Each time a line of the listing holds "Obligations", copy that line.
·····
/-- Otherwise the modulated samples are enqueued (R228). -/
theorem exec_engTransmit_enqueues {b : List Byte} (hi : s.issuer = .caller) (hb : b.length ≤ Config.maxTotal)
    (hr : ¬ outqRefuses s.params s.chunkLen s.outq (modulate s.params s.codec b) = true) :
    exec (.engTransmit b) s =
      done { s with outq := outqPushed s.chunkLen s.outq (modulate s.params s.codec b) } (.flag true) := by
  rw [exec, execEngTransmit, withRight_of_mem (by simp [hi, holders]), if_pos hb, if_neg hr]

/-- Settles O42: `m` is the number of windows of the modulated samples, so the refusals are those of `OUTQ.PUSH`. -/
theorem transmitModulatesAndEnqueues : Obligations.TransmitModulatesAndEnqueues := by
  rintro s b x m hi - rfl hle hlt
  obtain rfl := windowsOf_unique hle hlt
  refine ⟨rfl, exec_engTransmit_oversize hi, fun hb hr => exec_engTransmit_refused hi hb (outqRefuses_iff.2 hr),
    fun hb h0 hcur hcap => exec_engTransmit_enqueues hi hb (mt outqRefuses_iff.1 ?_)⟩
  exact not_or.2 ⟨h0, not_or.2 ⟨Nat.not_le.2 hcur, hcap⟩⟩

/-! ### The configuration -/

/-- The configuration is answered (R229). -/
theorem exec_engGetConfig (hi : s.issuer = .caller) : exec .engGetConfig s = done s (.config s.config) := by
  rw [exec, execEngGetConfig, withRight_of_mem (by simp [hi, holders])]

/-- Settles O43: the meaning reads the configuration and writes nothing but the response. -/
theorem getConfigReadsTheConfiguration : Obligations.GetConfigReadsTheConfiguration :=
  fun _ hi => ⟨rfl, exec_engGetConfig hi⟩

/-- R230: `new` is `old` but for volume exactly if `new`'s volumes put into `old` give `new`. -/
theorem sameButVolume_iff {new old : ModemConfig} :
    new.sameButVolume old = true ↔ new = { old with inVol := new.inVol, outVol := new.outVol } := by
  cases new
  simp [ModemConfig.sameButVolume]

/-- An illegal configuration is refused (R231, D37). -/
theorem exec_engSetConfig_refused {new : ModemConfig} (hl : new.legal = false) :
    exec (.engSetConfig new) s = refuse s := by
  rw [exec, execEngSetConfig, withRight, hl]
  exact ite_self _

/-- When only volumes differ, they are applied (R231). -/
theorem exec_engSetConfig_volume {new : ModemConfig} (hi : s.issuer = .caller) (hl : new.legal = true)
    (hv : new.sameButVolume s.config = true) :
    exec (.engSetConfig new) s = done (s.applyVolume new) .none := by
  rw [exec, execEngSetConfig, withRight_of_mem (by simp [hi, holders]), if_pos hl, if_pos hv]

/-- Otherwise the engine is also reconfigured (R231). -/
theorem exec_engSetConfig_reconfigures {new : ModemConfig} (hi : s.issuer = .caller) (hl : new.legal = true)
    (hv : ¬ new.sameButVolume s.config = true) :
    exec (.engSetConfig new) s = done ((s.applyVolume new).reconfigure new) .none := by
  rw [exec, execEngSetConfig, withRight_of_mem (by simp [hi, holders]), if_pos hl, if_neg hv]

/-- Both switches go off and the ring is cleared; only a running stream takes the queue with it (R231). -/
theorem stopDemod_stopStreamIfOn (s : State) :
    s.stopDemod.stopStreamIfOn =
      { s with streaming := false, demodulating := false, ring := ringCleared s.ring,
               outq := if s.streaming then [] else s.outq } := by
  rw [State.stopStreamIfOn, State.stopDemod_streaming]
  cases hs : s.streaming
  · simp [State.stopDemod, hs]
  · rfl

/-- The whole state after a reconfiguration (R231, R118). -/
theorem applyVolume_reconfigure (s : State) (new : ModemConfig) :
    (s.applyVolume new).reconfigure new =
      { s with
        config := new, mix := some (new.inVol, new.outVol), streaming := false, demodulating := false,
        ring := if new.chunk = s.config.chunk then ringCleared s.ring else Ring.fresh,
        outq := if s.streaming = true ∨ new.chunk ≠ s.config.chunk then [] else s.outq,
        codec := codecOfConfig s.params new,
        evt := s.evt ++ [.configChanged] } := by
  rw [State.reconfigure, stopDemod_stopStreamIfOn]
  by_cases hc : new.chunk = s.config.chunk
  · cases hs : s.streaming <;> simp [State.emit, State.applyVolume, ← hc, hs]
  · simp [State.emit, State.applyVolume, State.replaceBuffers, hc]

/-- Settles O44: by legality, then by whether a field other than volume differs. -/
theorem setConfigReconfigures : Obligations.SetConfigReconfigures := by
  refine fun s new hi => ⟨rfl, exec_engSetConfig_refused, fun hl hv => ?_, fun hl hv => ?_⟩
  · rw [exec_engSetConfig_volume hi hl (sameButVolume_iff.2 hv), State.applyVolume, ← hv]
    rfl
  · rw [exec_engSetConfig_reconfigures hi hl (mt sameButVolume_iff.1 hv), applyVolume_reconfigure,
      codecOfConfig_eq_buildCodec]
    rfl

end Machine
end Sys2Proof
end

section
/-!
PROOFS. The construction of a codec instance (spec/41_codec_common.md R131, R132): what `CODEC.NEW` answers, and what the
tables of the new instance hold.
-/

namespace Sys2Proof
namespace Machine

variable {s : State} {P : Params} {t sr bd : Int}

/-! ### What the operation answers -/

/-- The rates of R131. -/
theorem ratesLegal_iff : ratesLegal sr bd = true ↔ 1 ≤ bd ∧ 1 ≤ sr ∧ sr % bd = 0 := by
  simp [ratesLegal, and_assoc]

/-- A construction is refused while a stream or a worker runs, and for operands that are not R131's. -/
theorem exec_codecNew_refused
    (h : s.streaming = true ∨ s.demodulating = true ∨ ¬ ((t = 0 ∨ t = 1) ∧ ratesLegal sr bd = true)) :
    exec (.codecNew t sr bd) s = refuse s := by
  rw [exec, execCodecNew, withRight]
  rcases h with hs | hd | hop
  · simp [hs]
  · simp [hd]
  · have hop' : ¬ (decide (t = 0 ∨ t = 1) && ratesLegal sr bd) = true := by simpa using hop
    rw [if_neg hop', ite_self, ite_self]

/-- Otherwise the live instance is replaced by a fresh one (R131). -/
theorem exec_codecNew_builds (hi : s.issuer = .caller) (hs : s.streaming = false) (hd : s.demodulating = false)
    (ht : t = 0 ∨ t = 1) (hr : ratesLegal sr bd = true) :
    exec (.codecNew t sr bd) s =
      done { s with codec := buildCodec s.params (kindOfCode t.toNat) sr.toNat bd.toNat } .none := by
  rw [exec, execCodecNew, withRight_of_mem (by simp [hi, holders])]
  simp [hs, hd, ht, hr]

/-- R11: a symbol of `BPS` bits lasts `BPS` bit times. -/
theorem symLenOf_mul_baud {k : CodecType} (hr : ratesLegal sr bd = true) :
    (symLenOf k sr.toNat bd.toNat : Int) * bd = bpsOf k * sr := by
  obtain ⟨hb, hs, -⟩ := ratesLegal_iff.1 hr
  obtain ⟨-, -, hmod⟩ := ratesLegal_spec hr
  have hdvd : bd.toNat ∣ bpsOf k * sr.toNat := (Nat.dvd_of_mod_eq_zero hmod).mul_left _
  have hlen : symLenOf k sr.toNat bd.toNat = bpsOf k * sr.toNat / bd.toNat := by
    cases k
    · rw [symLenOf, bpsOf, Nat.one_mul]
    · rfl
  have hmul : symLenOf k sr.toNat bd.toNat * bd.toNat = bpsOf k * sr.toNat := by
    rw [hlen, Nat.div_mul_cancel hdvd]
  zify at hmul
  rwa [Int.toNat_of_nonneg (by omega), Int.toNat_of_nonneg (by omega)] at hmul

/-! ### What the tables hold -/

/-- The function that a table samples (R132). -/
noncomputable def trigOf (name : TableName) : ℝ → ℝ := if TableName.isSine name then Real.sin else Real.cos

/-- A table of a fresh instance with its name, its tone and its function. -/
noncomputable def tableRow (P : Params) (k : CodecType) (sampleRate baud : Nat) (name : TableName) :
    TableName × List Int × Tone × (ℝ → ℝ) :=
  (name, tableOf P name sampleRate baud (symLenOf k sampleRate baud), toneOf P name, trigOf name)

theorem eq_tableRow_of_mem {k : CodecType} {sampleRate baud : Nat} {names : List TableName}
    {row : TableName × List Int × Tone × (ℝ → ℝ)} (h : row ∈ names.map (tableRow P k sampleRate baud)) :
    row = tableRow P k sampleRate baud row.1 := by
  obtain ⟨name, -, rfl⟩ := List.mem_map.1 h
  rfl

/-- The contents loaded for a table's name and rates are the table (D8, log entry 8). -/
theorem tableOf_of_loaded {name : TableName} {sampleRate baud : Nat} {e : RomTable}
    (h : P.rom.find? (fun e => decide (e.name = name ∧ e.sampleRate = sampleRate ∧ e.baud = baud)) = some e)
    (len : Nat) : tableOf P name sampleRate baud len = e.entries := by
  rw [tableOf, h]

/-- With nothing loaded for its name and rates, a table is nominal (R132). -/
theorem tableOf_of_not_loaded {name : TableName} {sampleRate baud : Nat}
    (h : ∀ e ∈ P.rom, ¬ (e.name = name ∧ e.sampleRate = sampleRate ∧ e.baud = baud)) (len : Nat) :
    tableOf P name sampleRate baud len = nominalTable P name sampleRate baud len := by
  have hnone : P.rom.find? (fun e => decide (e.name = name ∧ e.sampleRate = sampleRate ∧ e.baud = baud)) = none :=
    List.find?_eq_none.2 fun e he => by simpa using h e he
  rw [tableOf, hnone]

theorem nominalTable_length (P : Params) (name : TableName) (sampleRate baud len : Nat) :
    (nominalTable P name sampleRate baud len).length = len := by
  simp [nominalTable]

/-- A tone legal at some rates has a denominator, at all of them (R10). -/
theorem toneFreq_den_pos {tone : Tone} {baud sampleRate : Nat} (h : FreqLegal (toneFreq tone baud) sampleRate)
    (baud' : Nat) : 0 < (toneFreq tone baud').2 := by
  obtain ⟨-, hden, -⟩ := h
  cases tone <;> exact hden

theorem toneOf_den_pos (h : ParamsLegal P) (name : TableName) (baud : Nat) :
    0 < (toneFreq (toneOf P name) baud).2 := by
  obtain ⟨-, ⟨hlow, hhigh, hc, -⟩, -⟩ := h
  cases name
  case cosL | sinL => exact toneFreq_den_pos hlow baud
  case cosH | sinH => exact toneFreq_den_pos hhigh baud
  case cosC | sinC => exact toneFreq_den_pos hc baud

/-- Entry `k` of a nominal table is the rounded value of its function at `2π f k / sample_rate`, `f` being the frequency
of its tone (R132, log entry 7). -/
theorem nominalTable_close (h : ParamsLegal P) (name : TableName) {sampleRate baud len k : Nat}
    (hs : 0 < sampleRate) (hk : k < len) {f : ℝ}
    (hf : f = ((toneFreq (toneOf P name) baud).1 : ℝ) / (toneFreq (toneOf P name) baud).2) :
    |(((nominalTable P name sampleRate baud len).getD k 0 : Int) : ℝ) -
        P.tabOne * trigOf name (2 * Real.pi * (f * k / sampleRate))| ≤ 1 / 2 + P.tabOne / 10 ^ 18 := by
  set q := toneFreq (toneOf P name) baud with hq
  have hden : 0 < q.2 * sampleRate := Nat.mul_pos (toneOf_den_pos h name baud) hs
  have hangle : f * k / sampleRate = ((q.1 * k : Nat) : ℝ) / ((q.2 * sampleRate : Nat) : ℝ) := by
    rw [hf]
    push_cast
    rw [div_mul_eq_mul_div, div_div]
  have hentry : (nominalTable P name sampleRate baud len).getD k 0 =
      if TableName.isSine name then nominalSin P.tabOne (q.1 * k) (q.2 * sampleRate)
      else nominalCos P.tabOne (q.1 * k) (q.2 * sampleRate) := by
    simp [nominalTable, List.getD_eq_getElem?_getD, hk, ← hq]
  rw [hangle, hentry, trigOf]
  split_ifs
  · exact nominalSin_close P.tabOne (q.1 * k) hden
  · exact nominalCos_close P.tabOne (q.1 * k) hden

/-- The frequency of a tone in hertz as the statement of R132 writes it. -/
theorem toneFreq_quotient (tone : Tone) (baud : Nat) :
    (match tone with
      | .hz num den => (num : ℝ) / den
      | .ofBaud num den => (num : ℝ) * baud / den) = ((toneFreq tone baud).1 : ℝ) / (toneFreq tone baud).2 := by
  cases tone
  · rfl
  · simp [toneFreq]

/-- Settles O9: the refused cases, and the instance that `buildCodec` makes; each of its tables is a row `tableRow`, so
loaded or nominal. -/
theorem codecNewBuildsAFreshInstance : Obligations.CodecNewBuildsAFreshInstance := by
  refine fun s t sr bd hi => ⟨rfl, fun h => exec_codecNew_refused ?_, fun hs hd ht hb hsr hmod => ?_⟩
  · rw [ratesLegal_iff, ← not_lt, ← not_lt]
    tauto
  have hr : ratesLegal sr bd = true := ratesLegal_iff.2 ⟨hb, hsr, hmod⟩
  obtain ⟨hsync, hval, hcnt, hbyte⟩ := buildCodec_registers s.params (kindOfCode t.toNat) sr.toNat bd.toNat
  refine ⟨_, exec_codecNew_builds hi hs hd ht hr, ?_, ?_, rfl, hsync, hval, hcnt, hbyte, fun name table tone g hmem => ?_⟩
  · rintro rfl
    exact ⟨rfl, (symLenOf_mul_baud (k := .fsk) hr).trans (one_mul sr), rfl, rfl⟩
  · rintro rfl
    exact ⟨rfl, symLenOf_mul_baud (k := .qpsk) hr, rfl, rfl⟩
  have hrow : (name, table, tone, g) = tableRow s.params (kindOfCode t.toNat) sr.toNat bd.toNat name := by
    rcases ht with rfl | rfl
    · exact eq_tableRow_of_mem (names := [.cosL, .sinL, .cosH, .sinH]) hmem
    · exact eq_tableRow_of_mem (names := [.cosC, .sinC]) hmem
  obtain ⟨-, rfl, rfl, rfl⟩ : _ ∧ _ ∧ _ ∧ _ := by simpa only [tableRow, Prod.mk.injEq] using hrow
  refine ⟨fun e he => tableOf_of_loaded he _, fun hp hno => ?_⟩
  have hnom := tableOf_of_not_loaded hno (symLenOf (kindOfCode t.toNat) sr.toNat bd.toNat)
  rw [hnom]
  exact ⟨nominalTable_length .., fun k f hk hf =>
    nominalTable_close hp name (by omega) hk (hf.trans (toneFreq_quotient ..))⟩

end Machine
end Sys2Proof
end

section
/-!
PROOFS. Every operation answers (spec/60_exceptions.md R250), and the transitions of the two switches (spec/45_engine.md
R233 (a), spec/10_state.md R43).
-/

namespace Sys2Proof
namespace Machine

variable {s t : State} {i : Instr}

/-! ### Every operation answers -/

/-- The answer is a next state: neither a fault nor a refusal of the model. -/
def Completes (a : Answer) : Prop := ∃ t, a = .next t

theorem next_completes (s : State) : Completes (.next s) := ⟨s, rfl⟩

theorem done_completes (s : State) (r : Result) : Completes (done s r) := next_completes _

theorem refuse_completes (s : State) : Completes (refuse s) := next_completes _

theorem failWith_completes (s : State) (st : Status) : Completes (failWith s st) := next_completes _

theorem ite_completes {c : Prop} [Decidable c] {a b : Answer} (ha : Completes a) (hb : Completes b) :
    Completes (if c then a else b) := by
  split
  · exact ha
  · exact hb

theorem withRight_completes (i : Instr) (s : State) {k : Answer} (hk : Completes k) : Completes (withRight i s k) :=
  ite_completes hk (refuse_completes s)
·····
| Expected output |
theorem transmitModulatesAndEnqueues : Obligations.TransmitModulatesAndEnqueues := by
theorem getConfigReadsTheConfiguration : Obligations.GetConfigReadsTheConfiguration :=
theorem setConfigReconfigures : Obligations.SetConfigReconfigures := by
theorem codecNewBuildsAFreshInstance : Obligations.CodecNewBuildsAFreshInstance := by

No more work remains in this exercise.